▶ [PROBLEM DESCRIPTION]:
In the data below, find every line with the word "IoFailure" and copy it out.

Collected data
========================
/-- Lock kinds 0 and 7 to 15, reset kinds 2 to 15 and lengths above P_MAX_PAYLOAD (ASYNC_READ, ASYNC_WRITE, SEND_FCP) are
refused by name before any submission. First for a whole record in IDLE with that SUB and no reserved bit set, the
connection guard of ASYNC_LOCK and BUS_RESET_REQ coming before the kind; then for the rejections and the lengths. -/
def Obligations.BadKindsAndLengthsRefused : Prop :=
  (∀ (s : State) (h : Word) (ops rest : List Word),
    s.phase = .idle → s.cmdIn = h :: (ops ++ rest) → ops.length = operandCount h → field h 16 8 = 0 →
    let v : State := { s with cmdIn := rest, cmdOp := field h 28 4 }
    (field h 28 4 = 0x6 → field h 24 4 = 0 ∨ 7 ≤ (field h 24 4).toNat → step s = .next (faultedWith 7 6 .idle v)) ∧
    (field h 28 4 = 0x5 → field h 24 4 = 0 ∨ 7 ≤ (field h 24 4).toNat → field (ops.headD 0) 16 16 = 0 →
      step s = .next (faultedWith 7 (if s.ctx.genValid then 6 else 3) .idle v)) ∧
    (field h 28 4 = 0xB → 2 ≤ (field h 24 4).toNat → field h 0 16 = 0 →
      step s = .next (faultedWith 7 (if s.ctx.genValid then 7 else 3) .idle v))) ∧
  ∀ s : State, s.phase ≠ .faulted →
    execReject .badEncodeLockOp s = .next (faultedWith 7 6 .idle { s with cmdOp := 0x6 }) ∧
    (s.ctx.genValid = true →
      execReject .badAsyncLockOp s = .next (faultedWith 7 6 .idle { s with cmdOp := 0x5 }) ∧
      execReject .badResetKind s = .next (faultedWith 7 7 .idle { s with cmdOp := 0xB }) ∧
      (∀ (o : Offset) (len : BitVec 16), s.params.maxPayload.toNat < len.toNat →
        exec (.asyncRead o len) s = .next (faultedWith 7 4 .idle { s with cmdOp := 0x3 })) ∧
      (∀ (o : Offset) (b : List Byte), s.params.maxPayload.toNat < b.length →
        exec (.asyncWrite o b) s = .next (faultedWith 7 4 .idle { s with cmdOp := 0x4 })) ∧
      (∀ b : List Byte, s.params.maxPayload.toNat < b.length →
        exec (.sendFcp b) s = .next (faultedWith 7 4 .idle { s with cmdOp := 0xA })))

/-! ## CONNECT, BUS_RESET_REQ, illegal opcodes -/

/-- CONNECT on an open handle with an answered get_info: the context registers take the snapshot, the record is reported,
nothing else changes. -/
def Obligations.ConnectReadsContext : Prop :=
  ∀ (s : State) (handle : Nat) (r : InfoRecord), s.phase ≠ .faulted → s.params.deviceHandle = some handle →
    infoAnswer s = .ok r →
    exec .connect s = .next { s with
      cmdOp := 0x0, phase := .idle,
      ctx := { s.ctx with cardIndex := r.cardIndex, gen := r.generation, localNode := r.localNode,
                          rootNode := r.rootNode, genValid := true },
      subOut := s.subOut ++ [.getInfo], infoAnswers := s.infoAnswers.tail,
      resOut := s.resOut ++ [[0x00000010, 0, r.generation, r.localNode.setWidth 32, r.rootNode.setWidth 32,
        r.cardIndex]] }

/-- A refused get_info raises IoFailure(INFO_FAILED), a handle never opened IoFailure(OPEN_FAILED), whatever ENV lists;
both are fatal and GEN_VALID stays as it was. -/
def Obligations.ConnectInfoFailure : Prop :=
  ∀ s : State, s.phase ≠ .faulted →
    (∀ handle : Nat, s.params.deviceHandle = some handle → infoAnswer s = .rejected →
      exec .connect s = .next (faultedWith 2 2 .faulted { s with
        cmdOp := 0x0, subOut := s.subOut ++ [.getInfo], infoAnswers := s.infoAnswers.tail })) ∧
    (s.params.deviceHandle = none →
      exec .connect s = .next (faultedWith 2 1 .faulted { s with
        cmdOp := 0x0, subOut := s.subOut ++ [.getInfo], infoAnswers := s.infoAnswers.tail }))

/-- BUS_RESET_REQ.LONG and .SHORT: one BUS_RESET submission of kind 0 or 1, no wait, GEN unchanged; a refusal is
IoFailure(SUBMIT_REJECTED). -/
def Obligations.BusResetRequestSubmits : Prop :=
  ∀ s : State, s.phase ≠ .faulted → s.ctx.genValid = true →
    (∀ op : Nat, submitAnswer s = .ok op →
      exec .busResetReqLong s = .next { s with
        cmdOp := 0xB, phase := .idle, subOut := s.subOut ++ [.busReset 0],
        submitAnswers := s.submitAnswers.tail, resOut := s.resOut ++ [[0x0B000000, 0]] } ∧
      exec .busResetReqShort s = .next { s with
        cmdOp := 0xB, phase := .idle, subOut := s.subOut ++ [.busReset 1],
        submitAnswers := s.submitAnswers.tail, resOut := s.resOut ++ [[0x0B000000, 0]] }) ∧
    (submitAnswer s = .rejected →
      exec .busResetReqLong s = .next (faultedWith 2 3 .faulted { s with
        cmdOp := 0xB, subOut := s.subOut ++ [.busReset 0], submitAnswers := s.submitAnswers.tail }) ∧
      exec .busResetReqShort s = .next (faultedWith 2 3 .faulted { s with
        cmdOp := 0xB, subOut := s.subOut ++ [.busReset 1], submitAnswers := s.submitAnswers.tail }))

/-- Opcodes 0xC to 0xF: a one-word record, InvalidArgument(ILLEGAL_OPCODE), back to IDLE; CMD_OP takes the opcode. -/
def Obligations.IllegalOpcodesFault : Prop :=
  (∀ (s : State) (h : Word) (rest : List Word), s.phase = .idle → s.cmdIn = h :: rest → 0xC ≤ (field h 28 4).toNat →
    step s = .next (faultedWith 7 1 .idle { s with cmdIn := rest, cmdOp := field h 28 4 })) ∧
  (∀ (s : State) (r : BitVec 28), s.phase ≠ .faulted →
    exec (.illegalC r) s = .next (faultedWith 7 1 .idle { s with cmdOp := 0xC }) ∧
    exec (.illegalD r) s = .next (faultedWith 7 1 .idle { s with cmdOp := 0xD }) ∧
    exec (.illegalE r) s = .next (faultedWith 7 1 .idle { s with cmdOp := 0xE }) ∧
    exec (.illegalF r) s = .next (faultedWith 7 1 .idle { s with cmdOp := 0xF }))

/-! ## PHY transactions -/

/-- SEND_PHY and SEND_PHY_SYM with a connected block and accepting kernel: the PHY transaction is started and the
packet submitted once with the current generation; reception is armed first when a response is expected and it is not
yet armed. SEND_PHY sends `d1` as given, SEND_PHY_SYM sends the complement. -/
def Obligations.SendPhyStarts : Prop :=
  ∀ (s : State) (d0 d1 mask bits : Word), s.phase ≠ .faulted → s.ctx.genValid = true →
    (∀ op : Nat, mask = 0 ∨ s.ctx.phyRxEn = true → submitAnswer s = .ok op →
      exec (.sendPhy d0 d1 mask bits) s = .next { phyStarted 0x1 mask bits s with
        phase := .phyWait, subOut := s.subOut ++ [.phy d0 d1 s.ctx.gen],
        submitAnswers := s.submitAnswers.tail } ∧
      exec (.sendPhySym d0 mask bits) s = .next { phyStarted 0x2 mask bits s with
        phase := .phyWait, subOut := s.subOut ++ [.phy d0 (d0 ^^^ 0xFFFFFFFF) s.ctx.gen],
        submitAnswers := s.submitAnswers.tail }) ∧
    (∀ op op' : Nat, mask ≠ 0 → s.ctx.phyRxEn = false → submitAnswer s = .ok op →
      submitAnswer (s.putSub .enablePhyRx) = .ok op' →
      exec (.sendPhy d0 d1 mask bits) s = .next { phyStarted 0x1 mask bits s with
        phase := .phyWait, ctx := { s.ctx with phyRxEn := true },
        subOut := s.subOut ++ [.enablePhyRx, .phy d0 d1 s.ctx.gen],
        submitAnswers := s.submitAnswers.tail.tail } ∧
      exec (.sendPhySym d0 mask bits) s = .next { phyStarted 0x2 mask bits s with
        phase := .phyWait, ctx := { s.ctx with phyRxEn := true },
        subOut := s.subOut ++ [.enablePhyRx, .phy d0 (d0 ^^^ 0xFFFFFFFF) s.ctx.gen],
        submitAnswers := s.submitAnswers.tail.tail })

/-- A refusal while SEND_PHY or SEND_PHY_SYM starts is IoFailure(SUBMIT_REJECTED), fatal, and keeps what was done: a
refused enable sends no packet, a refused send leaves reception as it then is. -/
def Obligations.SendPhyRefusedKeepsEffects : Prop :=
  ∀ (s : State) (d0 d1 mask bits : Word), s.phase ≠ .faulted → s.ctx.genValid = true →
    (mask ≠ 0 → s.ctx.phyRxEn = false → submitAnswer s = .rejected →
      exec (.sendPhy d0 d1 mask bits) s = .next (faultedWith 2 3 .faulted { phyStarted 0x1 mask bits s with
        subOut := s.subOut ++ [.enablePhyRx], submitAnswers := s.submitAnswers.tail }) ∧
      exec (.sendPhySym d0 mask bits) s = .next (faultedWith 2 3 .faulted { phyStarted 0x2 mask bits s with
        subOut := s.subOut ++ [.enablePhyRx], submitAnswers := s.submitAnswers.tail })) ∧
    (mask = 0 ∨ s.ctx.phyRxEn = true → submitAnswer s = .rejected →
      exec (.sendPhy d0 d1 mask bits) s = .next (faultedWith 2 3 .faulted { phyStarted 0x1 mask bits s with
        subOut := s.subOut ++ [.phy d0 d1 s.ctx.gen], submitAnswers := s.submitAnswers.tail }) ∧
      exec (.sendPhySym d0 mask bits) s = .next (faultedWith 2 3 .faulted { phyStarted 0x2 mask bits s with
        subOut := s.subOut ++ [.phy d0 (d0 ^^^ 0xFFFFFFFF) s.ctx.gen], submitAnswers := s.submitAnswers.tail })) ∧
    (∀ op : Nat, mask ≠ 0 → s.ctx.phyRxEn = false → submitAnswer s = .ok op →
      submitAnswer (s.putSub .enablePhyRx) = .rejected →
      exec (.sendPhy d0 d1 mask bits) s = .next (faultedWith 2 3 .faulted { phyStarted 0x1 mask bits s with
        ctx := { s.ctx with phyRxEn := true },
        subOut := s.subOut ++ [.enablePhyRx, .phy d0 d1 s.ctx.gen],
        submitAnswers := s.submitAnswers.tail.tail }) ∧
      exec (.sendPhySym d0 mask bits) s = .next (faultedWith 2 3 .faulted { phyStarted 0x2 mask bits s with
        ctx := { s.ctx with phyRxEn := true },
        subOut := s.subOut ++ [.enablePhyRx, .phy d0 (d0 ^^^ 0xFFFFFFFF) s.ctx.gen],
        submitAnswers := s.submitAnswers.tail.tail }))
========================
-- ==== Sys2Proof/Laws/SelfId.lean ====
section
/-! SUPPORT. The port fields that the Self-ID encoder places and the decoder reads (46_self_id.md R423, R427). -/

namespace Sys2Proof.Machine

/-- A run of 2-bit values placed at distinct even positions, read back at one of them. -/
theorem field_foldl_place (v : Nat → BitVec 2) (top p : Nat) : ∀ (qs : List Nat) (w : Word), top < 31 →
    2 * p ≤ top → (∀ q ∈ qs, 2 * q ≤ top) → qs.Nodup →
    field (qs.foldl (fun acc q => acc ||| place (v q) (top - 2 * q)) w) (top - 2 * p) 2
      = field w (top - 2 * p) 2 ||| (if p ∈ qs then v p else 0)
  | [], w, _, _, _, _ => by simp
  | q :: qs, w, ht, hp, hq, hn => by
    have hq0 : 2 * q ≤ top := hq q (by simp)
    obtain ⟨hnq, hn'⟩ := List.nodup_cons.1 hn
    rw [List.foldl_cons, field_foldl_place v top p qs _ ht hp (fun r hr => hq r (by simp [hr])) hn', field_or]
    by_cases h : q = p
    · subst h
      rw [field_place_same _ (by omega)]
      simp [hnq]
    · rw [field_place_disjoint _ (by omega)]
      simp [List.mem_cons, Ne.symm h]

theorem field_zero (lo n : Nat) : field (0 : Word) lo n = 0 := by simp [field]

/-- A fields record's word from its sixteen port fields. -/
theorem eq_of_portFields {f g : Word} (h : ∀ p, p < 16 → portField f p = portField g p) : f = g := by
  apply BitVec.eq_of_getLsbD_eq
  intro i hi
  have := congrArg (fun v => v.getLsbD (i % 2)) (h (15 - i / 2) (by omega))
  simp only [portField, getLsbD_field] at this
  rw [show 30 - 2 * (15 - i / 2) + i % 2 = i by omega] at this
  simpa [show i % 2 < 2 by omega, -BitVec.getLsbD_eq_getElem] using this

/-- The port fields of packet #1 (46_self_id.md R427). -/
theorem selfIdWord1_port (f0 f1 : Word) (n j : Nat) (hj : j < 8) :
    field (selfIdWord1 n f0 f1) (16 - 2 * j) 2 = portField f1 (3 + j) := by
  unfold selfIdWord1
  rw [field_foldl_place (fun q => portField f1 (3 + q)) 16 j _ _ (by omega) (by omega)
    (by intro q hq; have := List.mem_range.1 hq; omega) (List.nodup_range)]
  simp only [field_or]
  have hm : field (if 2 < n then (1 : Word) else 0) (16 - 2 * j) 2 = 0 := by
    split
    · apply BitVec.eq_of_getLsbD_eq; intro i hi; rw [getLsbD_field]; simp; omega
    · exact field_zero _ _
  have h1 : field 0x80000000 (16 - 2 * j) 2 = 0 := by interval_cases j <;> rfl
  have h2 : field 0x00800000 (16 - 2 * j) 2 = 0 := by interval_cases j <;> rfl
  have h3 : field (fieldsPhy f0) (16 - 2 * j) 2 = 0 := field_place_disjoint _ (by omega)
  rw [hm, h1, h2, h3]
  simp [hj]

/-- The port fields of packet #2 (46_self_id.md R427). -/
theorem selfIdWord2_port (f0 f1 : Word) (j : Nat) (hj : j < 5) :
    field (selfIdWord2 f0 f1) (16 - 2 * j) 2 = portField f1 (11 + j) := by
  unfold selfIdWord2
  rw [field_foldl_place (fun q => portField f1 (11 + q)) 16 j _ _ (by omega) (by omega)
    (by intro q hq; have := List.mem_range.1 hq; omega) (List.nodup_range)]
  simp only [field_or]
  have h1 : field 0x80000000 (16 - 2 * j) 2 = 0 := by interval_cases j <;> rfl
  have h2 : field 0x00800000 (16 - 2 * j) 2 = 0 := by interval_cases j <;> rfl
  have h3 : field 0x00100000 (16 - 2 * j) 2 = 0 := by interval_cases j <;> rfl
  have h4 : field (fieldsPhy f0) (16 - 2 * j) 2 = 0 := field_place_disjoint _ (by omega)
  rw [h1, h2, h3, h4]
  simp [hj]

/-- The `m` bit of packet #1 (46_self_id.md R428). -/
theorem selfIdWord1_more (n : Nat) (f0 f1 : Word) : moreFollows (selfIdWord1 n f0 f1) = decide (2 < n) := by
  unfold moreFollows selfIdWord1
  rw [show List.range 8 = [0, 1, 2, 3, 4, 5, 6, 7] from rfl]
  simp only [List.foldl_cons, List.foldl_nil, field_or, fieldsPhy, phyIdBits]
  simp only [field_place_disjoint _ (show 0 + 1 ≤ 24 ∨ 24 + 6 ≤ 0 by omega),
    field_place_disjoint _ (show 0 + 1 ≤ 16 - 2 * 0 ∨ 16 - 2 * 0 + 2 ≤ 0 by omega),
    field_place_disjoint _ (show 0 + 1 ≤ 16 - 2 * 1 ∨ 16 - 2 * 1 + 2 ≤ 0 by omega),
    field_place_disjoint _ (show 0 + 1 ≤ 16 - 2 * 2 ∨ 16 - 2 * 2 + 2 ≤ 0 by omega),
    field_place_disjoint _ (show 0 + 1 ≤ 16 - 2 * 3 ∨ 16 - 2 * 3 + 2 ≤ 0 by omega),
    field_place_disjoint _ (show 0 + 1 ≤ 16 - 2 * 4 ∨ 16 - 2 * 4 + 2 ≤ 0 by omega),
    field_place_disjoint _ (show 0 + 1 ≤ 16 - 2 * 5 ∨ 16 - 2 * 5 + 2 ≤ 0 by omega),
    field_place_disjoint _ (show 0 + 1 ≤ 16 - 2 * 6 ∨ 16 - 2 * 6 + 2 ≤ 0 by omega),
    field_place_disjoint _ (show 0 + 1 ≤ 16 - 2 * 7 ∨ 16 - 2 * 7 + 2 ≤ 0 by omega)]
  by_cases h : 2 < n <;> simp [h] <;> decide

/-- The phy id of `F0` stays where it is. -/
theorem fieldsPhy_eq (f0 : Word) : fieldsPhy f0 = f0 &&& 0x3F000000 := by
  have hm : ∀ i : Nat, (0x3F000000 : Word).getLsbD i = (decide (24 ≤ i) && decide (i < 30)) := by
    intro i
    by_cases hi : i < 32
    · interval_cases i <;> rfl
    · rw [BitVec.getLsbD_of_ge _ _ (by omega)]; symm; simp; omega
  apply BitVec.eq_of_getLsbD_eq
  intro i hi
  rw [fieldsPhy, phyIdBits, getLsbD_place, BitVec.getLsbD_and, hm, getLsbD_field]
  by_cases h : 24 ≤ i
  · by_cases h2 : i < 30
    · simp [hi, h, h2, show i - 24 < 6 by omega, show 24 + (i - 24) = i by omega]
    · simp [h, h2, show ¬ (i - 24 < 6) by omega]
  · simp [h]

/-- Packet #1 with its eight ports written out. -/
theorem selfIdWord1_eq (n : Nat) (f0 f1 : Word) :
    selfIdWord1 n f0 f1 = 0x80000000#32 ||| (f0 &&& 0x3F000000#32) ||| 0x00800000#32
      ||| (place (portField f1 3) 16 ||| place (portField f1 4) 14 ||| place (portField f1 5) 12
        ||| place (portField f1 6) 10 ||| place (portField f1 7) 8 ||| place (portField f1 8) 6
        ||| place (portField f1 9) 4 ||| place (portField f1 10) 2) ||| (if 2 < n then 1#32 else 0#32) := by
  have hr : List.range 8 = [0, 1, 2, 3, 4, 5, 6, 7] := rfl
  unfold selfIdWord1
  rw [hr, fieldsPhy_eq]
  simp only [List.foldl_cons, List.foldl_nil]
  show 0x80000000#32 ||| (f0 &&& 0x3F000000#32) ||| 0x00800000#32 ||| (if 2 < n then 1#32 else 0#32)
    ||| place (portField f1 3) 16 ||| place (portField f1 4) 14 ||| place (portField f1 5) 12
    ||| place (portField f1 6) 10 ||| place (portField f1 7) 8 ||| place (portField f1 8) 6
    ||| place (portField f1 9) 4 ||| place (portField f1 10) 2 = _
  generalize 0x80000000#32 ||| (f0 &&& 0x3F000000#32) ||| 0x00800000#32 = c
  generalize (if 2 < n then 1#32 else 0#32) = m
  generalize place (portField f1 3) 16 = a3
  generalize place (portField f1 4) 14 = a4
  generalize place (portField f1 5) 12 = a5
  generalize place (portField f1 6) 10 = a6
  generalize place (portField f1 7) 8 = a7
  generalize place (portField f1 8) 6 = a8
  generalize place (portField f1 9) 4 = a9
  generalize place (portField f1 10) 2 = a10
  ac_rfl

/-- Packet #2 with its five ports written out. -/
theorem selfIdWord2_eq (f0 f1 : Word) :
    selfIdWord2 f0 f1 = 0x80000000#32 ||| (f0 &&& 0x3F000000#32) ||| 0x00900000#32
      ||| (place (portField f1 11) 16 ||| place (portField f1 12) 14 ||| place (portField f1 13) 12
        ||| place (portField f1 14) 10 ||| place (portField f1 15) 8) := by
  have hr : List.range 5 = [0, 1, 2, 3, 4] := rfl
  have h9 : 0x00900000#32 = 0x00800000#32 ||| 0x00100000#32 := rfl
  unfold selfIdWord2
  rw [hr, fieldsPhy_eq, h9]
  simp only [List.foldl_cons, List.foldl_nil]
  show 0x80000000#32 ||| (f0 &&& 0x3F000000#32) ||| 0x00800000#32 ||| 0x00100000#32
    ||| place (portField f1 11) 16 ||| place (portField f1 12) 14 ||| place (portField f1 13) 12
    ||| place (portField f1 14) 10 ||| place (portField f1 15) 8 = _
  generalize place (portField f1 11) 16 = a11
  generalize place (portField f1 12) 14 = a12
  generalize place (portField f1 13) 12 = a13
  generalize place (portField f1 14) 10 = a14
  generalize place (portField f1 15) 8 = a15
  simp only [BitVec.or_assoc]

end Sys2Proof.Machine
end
========================
▶ [EXERCISE OUTPUT]:
/-- A refused get_info raises IoFailure(INFO_FAILED), a handle never opened IoFailure(OPEN_FAILED), whatever ENV lists;
IoFailure(SUBMIT_REJECTED). -/
/-- A refusal while SEND_PHY or SEND_PHY_SYM starts is IoFailure(SUBMIT_REJECTED), fatal, and keeps what was done: a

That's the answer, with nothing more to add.